[Stored data entries]
-- ==== Sys2Proof/Machine/ReadPath.lean ====
section
/-! DEFINITION. Reading stored frames: strips, decode, frames of steeping stripes, opening and decompression, and loss (R206, R255,
R277, R284, R297, R298). -/

namespace Sys2Proof.Machine

open Sys2Proof

/-- A row of a zone set as its drives give it; a FAILING member's strips only when `failing` asks for them (R284). -/
def rowOf (z : ZoneSet) (row : Nat) (failing : Bool) (s : State) : Row :=
  (List.range (z.k + 2)).map (fun j =>
    let m := stripPlace z row j
    if memberGone m.1 s || ((memberOf m.1 s).st == .failing && !failing) then none else some (zoneBytes m.1 m.2 (16 * row) 65536 s))

/-- A row read with a FAILING member's strips only when it would otherwise have three or more erasures. -/
def readRow (z : ZoneSet) (row : Nat) (s : State) : Row :=
  let r := rowOf z row false s
  if 3 ≤ (erasures z.k r).length then rowOf z row true s else r

/-- `n` bytes of a stripe's data from an offset, strip by strip; `none` when a strip cannot be decoded. -/
def stripeBytes (k : Nat) (r : Row) (off n : Nat) : Option (List Byte) :=
  let first := off / 65536
  let l := (List.range ((off + n - 1) / 65536 + 1 - first)).map (fun i => decodeStrip k 65536 r (first + i))
  if l.any (·.isNone) then none else some (((l.map (·.getD [])).flatten.drop (off % 65536)).take n)

/-- The stored bytes of a place: from the steeping stripe's buffer while it has not landed, else from its row. -/
def frameAt (loc : Loc) (n : Nat) (s : State) : Option (List Byte) :=
  match steepOf loc.stripe s with
  | some x => some (memRead s (bufAddr x.handle s + loc.off) n)
  | none =>
    match s.arr.stripes.find? (·.stripe == loc.stripe) with
    | none => none
    | some t =>
      match kfind s.arr.zoneSets t.zoneSet with
      | none => none
      | some z => stripeBytes z.k (readRow z t.row s) loc.off n

/-- The Zstandard frame of a sealed frame, and its CHUNK_LEN (R212). -/
def openFrame (f : List Byte) (s : State) : Option (List Byte × Nat) :=
  let kd := ofLe ((f.drop 2).take 2)
  let gen := ofLe ((f.drop 4).take 2)
  match openSlot kd gen s with
  | none => none
  | some slot =>
    match openWith slot f s with
    | (0, z) => some (z, ofLe ((f.drop 20).take 4))
    | _ => none

/-- The chunk that a sealed frame holds: opened, decompressed, its checks passed and its length as CHUNK_LEN says (R205). -/
def chunkOf (f : List Byte) (s : State) : Option (List Byte) :=
  match openFrame f s with
  | none => none
  | some (z, n) => (decodeFrame z).bind (fun x => if x.length = n then some x else none)

/-- The strip positions of a stripe's data that a place touches. -/
def stripsOf (off n : Nat) : List Nat := (List.range ((off + n - 1) / 65536 + 1 - off / 65536)).map (off / 65536 + ·)

/-- The chunk at a place with the strip of one position taken from parity; that position and the bytes. -/
def chunkFromParity (z : ZoneSet) (r : Row) (loc : Loc) (n : Nat) (s : State) : Option (Nat × List Byte) :=
  (stripsOf loc.off n).findSome? (fun p =>
    ((stripeBytes z.k (listSet r p none) loc.off n).bind (fun f => chunkOf f s)).map (fun c => (p, c)))

/-- The frame read again from its members after a check failed (R206 step 2). The member against which a passed re-read is recorded is that of the frame's
first strip. DESIGN CHOICE, unsafe: log 97. -/
def readAgain (t : StripeRec) (z : ZoneSet) (loc : Loc) (n : Nat) (s : State) : Option (List Byte) × State :=
  match (frameAt loc n s).bind (fun _ => chunkOf ((List.range n).map (Config.rereadByte s.freeCtr)) s) with
  | some c => (some c, recordFw Ev.FRAME_CHECK_FAIL srcPCI (memberInst (stripPlace z t.row (loc.off / 65536)).1) [] (tickFree s))
  | none => (none, tickFree s)

/-- The frame's strip reconstructed from parity (R206 step 3): a media error on the member that held the strip, and FRAME_CHECK_FAIL against it. -/
def readParity (t : StripeRec) (z : ZoneSet) (loc : Loc) (n : Nat) (s : State) : Option (List Byte) × State :=
  match chunkFromParity z (readRow z t.row s) loc n s with
  | none => (none, s)
  | some (p, c) =>
    let d := (stripPlace z t.row p).1
    (some c, mediaError d (recordFw Ev.FRAME_CHECK_FAIL srcPCI (memberInst d) [] s))

/-- The chunk stored at a place (R205, R206): as read; else step 1, the same jobs on another lane and decompressor, which computes the same from the same
buffer and fails alike; else as read again; else from parity; `none` when no step passes both checks. -/
def readStored (loc : Loc) (n : Nat) (s : State) : Option (List Byte) × State :=
  match (frameAt loc n s).bind (fun f => chunkOf f s) with
  | some c => (some c, s)
  | none =>
    match (s.arr.stripes.find? (·.stripe == loc.stripe)).bind (fun t => (kfind s.arr.zoneSets t.zoneSet).map (fun z => (t, z))) with
    | none => (none, s)
    | some (t, z) =>
      match readAgain t z loc n s with
      | (some c, s) => (some c, s)
      | (none, s) => readParity t z loc n s

/-- Chunks of one stripe marked lost (R206, R297): their entries kept, the lost-chunk table entered, and one STRIPE_LOSS recorded for each namespace
and contiguous LBA range of the records that name them, or name a lost frame directly. -/
def loseChunks (shelf stripe : Nat) (es : List IndexEntry) (direct : List MapRec) (s : State) : State :=
  let es := es.filter (fun e => !s.arr.lost.any (fun l => l.fp == e.fp && l.kd == e.kd))
  let s := transact none (es.flatMap (fun e => [.lostPut e.fp e.kd stripe, .entryPut { e with lost := true }])) s
  recordRanges Ev.STRIPE_LOSS shelf [(1, shelf), (8, stripe)] (es.flatMap (fun e => namingChunk e.fp e.kd s) ++ direct) s

/-- One chunk marked lost. -/
def loseChunk (e : IndexEntry) (s : State) : State :=
  let loc := match e.kind with | .chunk l => l | _ => {}
  loseChunks loc.shelf loc.stripe [e] [] s

end Sys2Proof.Machine
end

■ **WHAT IS REQUIRED**: Returned text must match every record word for word.

■ **RESULT**:
-- ==== Sys2Proof/Machine/ReadPath.lean ====
section
/-! DEFINITION. Reading stored frames: strips, decode, frames of steeping stripes, opening and decompression, and loss (R206, R255,
R277, R284, R297, R298). -/

namespace Sys2Proof.Machine

open Sys2Proof

/-- A row of a zone set as its drives give it; a FAILING member's strips only when `failing` asks for them (R284). -/
def rowOf (z : ZoneSet) (row : Nat) (failing : Bool) (s : State) : Row :=
  (List.range (z.k + 2)).map (fun j =>
    let m := stripPlace z row j
    if memberGone m.1 s || ((memberOf m.1 s).st == .failing && !failing) then none else some (zoneBytes m.1 m.2 (16 * row) 65536 s))

/-- A row read with a FAILING member's strips only when it would otherwise have three or more erasures. -/
def readRow (z : ZoneSet) (row : Nat) (s : State) : Row :=
  let r := rowOf z row false s
  if 3 ≤ (erasures z.k r).length then rowOf z row true s else r

/-- `n` bytes of a stripe's data from an offset, strip by strip; `none` when a strip cannot be decoded. -/
def stripeBytes (k : Nat) (r : Row) (off n : Nat) : Option (List Byte) :=
  let first := off / 65536
  let l := (List.range ((off + n - 1) / 65536 + 1 - first)).map (fun i => decodeStrip k 65536 r (first + i))
  if l.any (·.isNone) then none else some (((l.map (·.getD [])).flatten.drop (off % 65536)).take n)

/-- The stored bytes of a place: from the steeping stripe's buffer while it has not landed, else from its row. -/
def frameAt (loc : Loc) (n : Nat) (s : State) : Option (List Byte) :=
  match steepOf loc.stripe s with
  | some x => some (memRead s (bufAddr x.handle s + loc.off) n)
  | none =>
    match s.arr.stripes.find? (·.stripe == loc.stripe) with
    | none => none
    | some t =>
      match kfind s.arr.zoneSets t.zoneSet with
      | none => none
      | some z => stripeBytes z.k (readRow z t.row s) loc.off n

/-- The Zstandard frame of a sealed frame, and its CHUNK_LEN (R212). -/
def openFrame (f : List Byte) (s : State) : Option (List Byte × Nat) :=
  let kd := ofLe ((f.drop 2).take 2)
  let gen := ofLe ((f.drop 4).take 2)
  match openSlot kd gen s with
  | none => none
  | some slot =>
    match openWith slot f s with
    | (0, z) => some (z, ofLe ((f.drop 20).take 4))
    | _ => none

/-- The chunk that a sealed frame holds: opened, decompressed, its checks passed and its length as CHUNK_LEN says (R205). -/
def chunkOf (f : List Byte) (s : State) : Option (List Byte) :=
  match openFrame f s with
  | none => none
  | some (z, n) => (decodeFrame z).bind (fun x => if x.length = n then some x else none)

/-- The strip positions of a stripe's data that a place touches. -/
def stripsOf (off n : Nat) : List Nat := (List.range ((off + n - 1) / 65536 + 1 - off / 65536)).map (off / 65536 + ·)

/-- The chunk at a place with the strip of one position taken from parity; that position and the bytes. -/
def chunkFromParity (z : ZoneSet) (r : Row) (loc : Loc) (n : Nat) (s : State) : Option (Nat × List Byte) :=
  (stripsOf loc.off n).findSome? (fun p =>
    ((stripeBytes z.k (listSet r p none) loc.off n).bind (fun f => chunkOf f s)).map (fun c => (p, c)))

/-- The frame read again from its members after a check failed (R206 step 2). The member against which a passed re-read is recorded is that of the frame's
first strip. DESIGN CHOICE, unsafe: log 97. -/
def readAgain (t : StripeRec) (z : ZoneSet) (loc : Loc) (n : Nat) (s : State) : Option (List Byte) × State :=
  match (frameAt loc n s).bind (fun _ => chunkOf ((List.range n).map (Config.rereadByte s.freeCtr)) s) with
  | some c => (some c, recordFw Ev.FRAME_CHECK_FAIL srcPCI (memberInst (stripPlace z t.row (loc.off / 65536)).1) [] (tickFree s))
  | none => (none, tickFree s)

/-- The frame's strip reconstructed from parity (R206 step 3): a media error on the member that held the strip, and FRAME_CHECK_FAIL against it. -/
def readParity (t : StripeRec) (z : ZoneSet) (loc : Loc) (n : Nat) (s : State) : Option (List Byte) × State :=
  match chunkFromParity z (readRow z t.row s) loc n s with
  | none => (none, s)
  | some (p, c) =>
    let d := (stripPlace z t.row p).1
    (some c, mediaError d (recordFw Ev.FRAME_CHECK_FAIL srcPCI (memberInst d) [] s))

/-- The chunk stored at a place (R205, R206): as read; else step 1, the same jobs on another lane and decompressor, which computes the same from the same
buffer and fails alike; else as read again; else from parity; `none` when no step passes both checks. -/
def readStored (loc : Loc) (n : Nat) (s : State) : Option (List Byte) × State :=
  match (frameAt loc n s).bind (fun f => chunkOf f s) with
  | some c => (some c, s)
  | none =>
    match (s.arr.stripes.find? (·.stripe == loc.stripe)).bind (fun t => (kfind s.arr.zoneSets t.zoneSet).map (fun z => (t, z))) with
    | none => (none, s)
    | some (t, z) =>
      match readAgain t z loc n s with
      | (some c, s) => (some c, s)
      | (none, s) => readParity t z loc n s

/-- Chunks of one stripe marked lost (R206, R297): their entries kept, the lost-chunk table entered, and one STRIPE_LOSS recorded for each namespace
and contiguous LBA range of the records that name them, or name a lost frame directly. -/
def loseChunks (shelf stripe : Nat) (es : List IndexEntry) (direct : List MapRec) (s : State) : State :=
  let es := es.filter (fun e => !s.arr.lost.any (fun l => l.fp == e.fp && l.kd == e.kd))
  let s := transact none (es.flatMap (fun e => [.lostPut e.fp e.kd stripe, .entryPut { e with lost := true }])) s
  recordRanges Ev.STRIPE_LOSS shelf [(1, shelf), (8, stripe)] (es.flatMap (fun e => namingChunk e.fp e.kd s) ++ direct) s

/-- One chunk marked lost. -/
def loseChunk (e : IndexEntry) (s : State) : State :=
  let loc := match e.kind with | .chunk l => l | _ => {}
  loseChunks loc.shelf loc.stripe [e] [] s

end Sys2Proof.Machine
end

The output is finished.